I have the following lines:

123;123;#rss
123;123;#site #design #rss
123;123;#rss
123;123;#rss
123;123;#site #design

and need to count how many times each tag appears, do the following:

grep -Eo '#[a-z].*' ./1.txt | tr "\ " "\n" | uniq -c

i.e. first select only the tags from the strings, and then break them down and count it.

output:

   1 #rss
   1 #site
   1 #design
   3 #rss
   1 #site
   1 #design

instead of the expected:

   2 #site
   4 #rss
   2 #design

It seems that the problem is in the non-printable characters, which makes counting incorrect. Or is it something else? Can anyone suggest a correct solution?

Inian
  • 80,270
  • 14
  • 142
  • 161
KarlsD
  • 649
  • 1
  • 6
  • 12
  • 1
    `uniq` requires the input to already by sorted; one quick fix would be `... | sort | uniq -c`; the `.*` says to match on zero or more of any character (including whitespace and non-printing characters) ... try `'#[a-z]+'` to limit to just lower case letters – markp-fuso Feb 10 '21 at 14:57
  • Please have a look at [What should I do when someone answers my question?](https://stackoverflow.com/help/someone-answers) – Socowi Feb 16 '21 at 00:16

5 Answers5

2

uniq -c works only on sorted input.
Also, you can drop the tr by changing the regex to #[a-z]*.

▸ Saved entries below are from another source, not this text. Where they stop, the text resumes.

theorem snareNoiseBits_le {c : Cfg} {b : Nat} (h : c.snNoiseMask.toNat ≤ b) (l : Word) : snareNoiseBits c l ≤ b :=
  Nat.and_le_right.trans h

theorem metallic_le (ph1 ph2 : Word) : metallic ph1 ph2 ≤ 64 := by
  unfold metallic square
  cases ph1.getLsbD 15 <;> cases ph2.getLsbD 15 <;> decide

theorem hihatNoiseBits_le (l : Word) : hihatNoiseBits l ≤ 127 := Nat.and_le_right

theorem clapNoise_toNat_le (bit : Bool) (vol : Word) : (clapNoise bit vol).toNat ≤ 255 := by
  refine ite_zero_toNat_le (u16_toNat_le ?_) bit
  rw [Nat.shiftRight_eq_div_pow]
  exact volume_high_le vol

theorem clapTick_contribution_le (c : Cfg) (mask : Byte) (bit : Bool) (r : Clap) :
    (clapTick c mask bit r).2.toNat ≤ 255 := by
  by_cases hs : r.stut = 0
  · rw [clapTick_of_stut_eq hs]
    exact clapNoise_toNat_le bit _
  · rw [clapTick_of_stut_ne hs]
    unfold clapBurst
    split
    · exact clapNoise_toNat_le bit _
    · split <;> exact Nat.zero_le _

theorem hihatValue_le (c : Cfg) (s : State) : (hihatValue c s).toNat ≤ 190 := by
  refine ite_zero_toNat_le (u16_toNat_le ?_) _
  exact scale8_le (m := 191) _ (Nat.add_le_add (metallic_le _ _) (hihatNoiseBits_le _))

theorem clapValue_le (c : Cfg) (s : State) : (clapValue c s).toNat ≤ 255 :=
  ite_zero_toNat_le (clapTick_contribution_le c _ _ _) _

section WaveBound
variable {c : Cfg} {m : Nat} (hwave : ∀ i, (waveRead c i).toNat ≤ m) (s : State)
include hwave

/-- The low-pass memory may hold one more than a sample: the average rounds down. -/
theorem kickValue_le (hprev : s.kick.prev.toNat ≤ m * 255 / 256 + 1) : (kickValue c s).toNat ≤ m * 255 / 256 :=
  ite_zero_toNat_le (u16_toNat_le (kickFilter_le c (scale8_le _ (hwave _)) hprev)) _

theorem snareValue_le {b : Nat} (hmask : c.snNoiseMask.toNat ≤ b) :
    (snareValue c s).toNat ≤ m * 255 / 256 + b * 255 / 256 :=
  ite_zero_toNat_le (u16_toNat_le (Nat.add_le_add (scale8_le _ (hwave _)) (scale8_le _ (snareNoiseBits_le hmask _)))) _

theorem tomValue_le : (tomValue c s).toNat ≤ m * 255 / 256 :=
  ite_zero_toNat_le (u16_toNat_le (scale8_le _ (hwave _))) _

theorem cowbellValue_le : (cowbellValue c s).toNat ≤ m * 255 / 256 := by
  refine ite_zero_toNat_le (u16_toNat_le (scale8_le _ (half_sum_le (hwave _) ?_))) _
  exact (hwave _).trans (Nat.le_succ m)

theorem contributions_le (hmask : c.snNoiseMask.toNat ≤ 255) (hprev : s.kick.prev.toNat ≤ m * 255 / 256 + 1) :
    (runVoices c s).c0.toNat ≤ m * 255 / 256 ∧ (runVoices c s).c1.toNat ≤ m * 255 / 256 + 254 ∧
    (runVoices c s).c2.toNat ≤ 190 ∧ (runVoices c s).c3.toNat ≤ 255 ∧
    (runVoices c s).c4.toNat ≤ m * 255 / 256 ∧ (runVoices c s).c5.toNat ≤ m * 255 / 256 := by
  simp only [runVoices_c0, runVoices_c1, runVoices_c2, runVoices_c3, runVoices_c4, runVoices_c5]
  exact ⟨kickValue_le hwave s hprev, snareValue_le hwave s hmask, hihatValue_le c s, clapValue_le c s,
    tomValue_le hwave s, cowbellValue_le hwave s⟩

end WaveBound

/-! ### The configurations in range, and this hardware's -/

theorem byte_toNat_le (b : Byte) : b.toNat ≤ 255 := Nat.le_of_lt_succ b.isLt

theorem le_of_isGateMask {lo k : Nat} (h : isGateMask lo k = true) : k ≤ 255 := by
  obtain ⟨n, hn, hk⟩ := List.any_eq_true.mp h
  have hpow : 2 ^ n ≤ 2 ^ 8 := Nat.pow_le_pow_right (by decide) (Nat.le_of_lt_succ (List.mem_range.mp hn))
  have hform : k = 2 ^ n - 1 := of_decide_eq_true (Bool.and_eq_true_iff.mp hk).2
  omega

theorem snNoiseMask_le_of_wf {c : Cfg} (h : c.wf = true) : c.snNoiseMask.toNat ≤ 255 := by
  simp only [Cfg.wf, Bool.and_eq_true] at h
  obtain ⟨⟨⟨⟨⟨⟨-, hmask⟩, -⟩, -⟩, -⟩, -⟩, -⟩ := h
  exact le_of_isGateMask hmask

/-- Settles O43: one bound for each contribution in terms of the table's, which is 255 for any bytes and 250 for the
reference table. -/
theorem contributionsAreBounded : Obligations.ContributionsAreBounded := by
  refine ⟨fun c s hwf => ?inRange, fun s hprev => ?reference⟩
  case inRange =>
    exact contributions_le (m := 255) (fun _ => byte_toNat_le _) s (snNoiseMask_le_of_wf hwf) (byte_toNat_le _)
  case reference =>
    exact contributions_le (m := 250) waveRead_le s (by decide) (hprev.trans (by decide))

/-! ### The accumulator and the clamp (R88, R89) -/

/-- The headroom shift is division by 2, rounding down. -/
theorem sshiftRight_one_toInt (acc : I16) : (acc.sshiftRight 1).toInt = acc.toInt / 2 := by
  rw [BitVec.toInt_sshiftRight, Int.shiftRight_eq_div_pow]
  rfl

theorem clampSample_toNat (acc : I16) : ((clampSample acc).toNat : Int) = max 0 (min 255 (acc.toInt / 2)) := by
  simp only [clampSample, sshiftRight_one_toInt]
  split
  next habove =>
    rw [min_eq_left habove.le]
    rfl
  next hle =>
    split
    next hneg =>
      rw [max_eq_left (min_le_of_right_le hneg.le)]
      rfl
    next hpos =>
      rw [BitVec.toNat_ofInt]
      omega

/-- An accumulator that holds the natural number `n`. -/
theorem clampSample_of_toInt_eq {acc : I16} {n : Nat} (h : acc.toInt = n) : clampSample acc = u8 (min 255 (n / 2)) := by
  have hclamp := clampSample_toNat acc
  rw [h] at hclamp
  apply BitVec.eq_of_toNat_eq
  rw [BitVec.toNat_ofNat]
  omega

/-- A sum of contributions below 32768 does not overflow the accumulator. -/
theorem mixSum_toInt {p : VoicePass}
    (h : p.c0.toNat + p.c1.toNat + p.c2.toNat + p.c3.toNat + p.c4.toNat + p.c5.toNat < 32768) :
    (mixSum p).toInt = ↑(p.c0.toNat + p.c1.toNat + p.c2.toNat + p.c3.toNat + p.c4.toNat + p.c5.toNat) := by
  have hnat : (mixSum p).toNat = p.c0.toNat + p.c1.toNat + p.c2.toNat + p.c3.toNat + p.c4.toNat + p.c5.toNat := by
    simp only [mixSum, BitVec.toNat_add]
    omega
  rw [BitVec.toInt_eq_toNat_of_lt (by omega), hnat]

/-- Settles O44: the bounds of O43 add up to 1715, which the accumulator holds exactly, and the
clamp of that sum is what a tick writes. -/
theorem tickIsTheSixSamplesAndTheClampedHalfSum : Obligations.TickIsTheSixSamplesAndTheClampedHalfSum := by
  refine ⟨clampSample_toNat, fun c s hwf => ?_⟩
  obtain ⟨h0, h1, h2, h3, h4, h5⟩ := contributionsAreBounded.1 c s hwf
  have hsum := mixSum_toInt (p := runVoices c s) (by omega)
  refine ⟨?bound, hsum, ?tick⟩
  case bound =>
    show (runVoices c s).c0.toNat + (runVoices c s).c1.toNat + (runVoices c s).c2.toNat + (runVoices c s).c3.toNat +
      (runVoices c s).c4.toNat + (runVoices c s).c5.toNat ≤ 1715
    omega
  case tick =>
    rw [tick, clampSample_of_toInt_eq hsum]
    rfl

end Sys2Proof.Proofs
end

section
/-! The six micro-operations in any order that keeps the noise voices' (spec/41_mixer_tick.md R87): the state between
two of them depends on which have run, not on their order. -/

namespace Sys2Proof.Proofs

open Sys2Proof Sys2Proof.Machine Sys2Proof.Laws

/-! ### The state once some of the voices have run -/

/-- `LFSR` once this many of the noise voices have run, in their fixed order. -/
def lfsrAfterNoise (c : Cfg) (s : State) : Nat → Word
  | 0 => s.lfsr
  | 1 => lfsrAfterSnare c s
  | 2 => lfsrAfterHihat c s
  | _ => lfsrAfterClap c s

/-- The state once the voices of `ran` have run, each with the registers that a whole tick gives it. -/
def partway (c : Cfg) (s : State) (ran : List Voice) : State :=
  { s with
    lfsr := lfsrAfterNoise c s (ran.countP Voice.isNoise)
    kick := if .kick ∈ ran then kickAfter c s else s.kick
    snare := if .snare ∈ ran then snareAfter c s else s.snare
    hihat := if .hihat ∈ ran then hihatAfter c s else s.hihat
    clap := if .clap ∈ ran then clapAfter c s else s.clap
    tom := if .tom ∈ ran then tomAfter c s else s.tom
    cowbell := if .cowbell ∈ ran then cowbellAfter c s else s.cowbell }

theorem partway_eq_runVoices (c : Cfg) (s : State) {ran : List Voice} (hall : ∀ v, v ∈ ran)
    (hcount : ran.countP Voice.isNoise = 3) : partway c s ran = (runVoices c s).state := by
  simp only [partway, hall, if_true, hcount, lfsrAfterNoise, runVoices_state]

/-! ### Whose turn it is -/

/-- How many noise voices run before a noise voice. -/
def noiseRank : Voice → Nat
  | .snare => 0
  | .hihat => 1
  | .clap => 2
  | .kick => 0
  | .tom => 0
  | .cowbell => 0

/-- It is `v`'s turn: it has not run, and if it is a noise voice, just those before it have. -/
structure Turn (ran : List Voice) (v : Voice) : Prop where
  fresh : v ∉ ran
  rank : v.isNoise = true → ran.countP Voice.isNoise = noiseRank v

theorem length_eq_noiseRank {before after : List Voice} {v : Voice}
    (h : before ++ v :: after = [.snare, .hihat, .clap]) : before.length = noiseRank v := by
  have hget : [Voice.snare, .hihat, .clap][before.length]? = some v := by
    rw [← h, List.getElem?_append_right le_rfl, Nat.sub_self, List.getElem?_cons_zero]
  match before.length, hget with
  | 0, hget => cases hget; rfl
  | 1, hget => cases hget; rfl
  | 2, hget => cases hget; rfl

theorem turn_of_append {ran rest : List Voice} {v : Voice} (hnodup : (ran ++ v :: rest).Nodup)
    (hnoise : (ran ++ v :: rest).filter Voice.isNoise = [.snare, .hihat, .clap]) : Turn ran v where
  fresh hmem := (List.nodup_cons.mp (List.nodup_middle.mp hnodup)).1 (List.mem_append_left rest hmem)
  rank hv := by
    rw [List.filter_append, List.filter_cons_of_pos hv] at hnoise
    rw [List.countP_eq_length_filter]
    exact length_eq_noiseRank hnoise

/-! ### One more voice -/

section
variable (c : Cfg) (s : State) {ran : List Voice}

theorem partway_append_kick :
    partway c s (ran ++ [.kick]) = { partway c s ran with kick := kickAfter c s } := by
  simp [partway, Voice.isNoise]

theorem kickSample_partway (h : Turn ran .kick) :
    kickSample c (partway c s ran) = (partway c s (ran ++ [.kick]), kickValue c s) := by
  have hown : (partway c s ran).kick = s.kick := if_neg h.fresh
  rw [kickSample_eq, partway_append_kick, kickAfter, kickValue, hown]
  rfl

theorem partway_append_tom :
    partway c s (ran ++ [.tom]) = { partway c s ran with tom := tomAfter c s } := by
  simp [partway, Voice.isNoise]

theorem tomSample_partway (h : Turn ran .tom) :
    tomSample c (partway c s ran) = (partway c s (ran ++ [.tom]), tomValue c s) := by
  have hown : (partway c s ran).tom = s.tom := if_neg h.fresh
  rw [tomSample_eq, partway_append_tom, tomAfter, tomValue, hown]
  rfl

theorem partway_append_cowbell :
    partway c s (ran ++ [.cowbell]) = { partway c s ran with cowbell := cowbellAfter c s } := by
  simp [partway, Voice.isNoise]

theorem cowbellSample_partway (h : Turn ran .cowbell) :
    cowbellSample c (partway c s ran) = (partway c s (ran ++ [.cowbell]), cowbellValue c s) := by
  have hown : (partway c s ran).cowbell = s.cowbell := if_neg h.fresh
  rw [cowbellSample_eq, partway_append_cowbell, cowbellAfter, cowbellValue, hown]
  rfl

theorem partway_append_snare (h : Turn ran .snare) :
    partway c s (ran ++ [.snare]) =
      { partway c s ran with lfsr := lfsrAfterSnare c s, snare := snareAfter c s } := by
  simp [partway, h.rank rfl, noiseRank, lfsrAfterNoise, Voice.isNoise]

theorem snareSample_partway (h : Turn ran .snare) :
    snareSample c (partway c s ran) = (partway c s (ran ++ [.snare]), snareValue c s) := by
  have hown : (partway c s ran).snare = s.snare := if_neg h.fresh
  have hlfsr : (partway c s ran).lfsr = s.lfsr := congrArg (lfsrAfterNoise c s) (h.rank rfl)
  rw [partway_append_snare c s h]
  apply Prod.ext
  · rw [snareSample_state, lfsrAfterSnare, snareAfter, hown, hlfsr]
    rfl
  · rw [snareSample_value, snareValue, hown, hlfsr]
    rfl

theorem partway_append_hihat (h : Turn ran .hihat) :
    partway c s (ran ++ [.hihat]) =
      { partway c s ran with lfsr := lfsrAfterHihat c s, hihat := hihatAfter c s } := by
  simp [partway, h.rank rfl, noiseRank, lfsrAfterNoise, Voice.isNoise]

theorem hihatSample_partway (h : Turn ran .hihat) :
    hihatSample c (partway c s ran) = (partway c s (ran ++ [.hihat]), hihatValue c s) := by
  have hown : (partway c s ran).hihat = s.hihat := if_neg h.fresh
  have hlfsr : (partway c s ran).lfsr = lfsrAfterSnare c s := congrArg (lfsrAfterNoise c s) (h.rank rfl)
  rw [partway_append_hihat c s h]
  apply Prod.ext
  · rw [hihatSample_state, hown, hlfsr]
    rfl
  · rw [hihatSample_value, hown, hlfsr]
    rfl

theorem partway_append_clap (h : Turn ran .clap) :
    partway c s (ran ++ [.clap]) =
      { partway c s ran with lfsr := lfsrAfterClap c s, clap := clapAfter c s } := by
  simp [partway, h.rank rfl, noiseRank, lfsrAfterNoise, Voice.isNoise]

theorem clapSample_partway (h : Turn ran .clap) :
    clapSample c (partway c s ran) = (partway c s (ran ++ [.clap]), clapValue c s) := by
  have hown : (partway c s ran).clap = s.clap := if_neg h.fresh
  have hlfsr : (partway c s ran).lfsr = lfsrAfterHihat c s := congrArg (lfsrAfterNoise c s) (h.rank rfl)
  rw [partway_append_clap c s h]
  apply Prod.ext
  · rw [clapSample_state, hown, hlfsr]
    rfl
  · rw [clapSample_value, hown, hlfsr]
    rfl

grep -Eo '#[a-z]*' ./1.txt | sort | uniq -c

prints

  2 #design
  4 #rss
  2 #site

as expected.

Socowi
  • 25,550
  • 3
  • 32
  • 54
1

It can be done in a single gnu awk:

awk -v RS='#[a-zA-Z]+' 'RT {++freq[RT]} END {for (i in freq) print freq[i], i}' file

2 #site
2 #design
4 #rss

Or else a grep + awk solution:

grep -iEo '#[a-z]+' file |
awk '{++freq[$1]} END {for (i in freq) print freq[i], i}'

2 #site
2 #design
4 #rss
anubhava
  • 761,203
  • 64
  • 569
  • 643
0

Using awk as an alternative:

awk -F [" "\;] '{ for(i=3;i<=NF;i++) {  map[$i]++ } } END { for (i in map) { print map[i]" "i} }' file

Set the field separator to a space or a ";" Then loop from the third field to the last field (NF), adding to an array map, with the field as the index and incrementing counter as the value. At the end of the file processing, loop through the map array and print the indexes/values.

Raman Sailopal
  • 12,320
  • 2
  • 11
  • 18
  • `-F [" "\;]` should be `-F '[ ;]'`. Your array is keeping a count, not providing a mapping, so `cnt[]` or similar would be a more useful name for it than `map[]`. Also - `print map[i]" "i` = `print map[i], i` - let OFS have its reason to live :-). – Ed Morton Feb 11 '21 at 22:47
0

With your shown samples only, could you please try following. Written and tested in GNU awk.

awk '
{
  while($0){
    match($0,/#[^ ]*/)
    count[substr($0,RSTART,RLENGTH)]++
    $0=substr($0,RSTART+RLENGTH)
  }
}
END{
  for(key in count){
    print count[key],key
  }
}' Input_file

Output will be as follows.

2 #site
2 #design
4 #rss

Explanation: Adding detailed explanation for above.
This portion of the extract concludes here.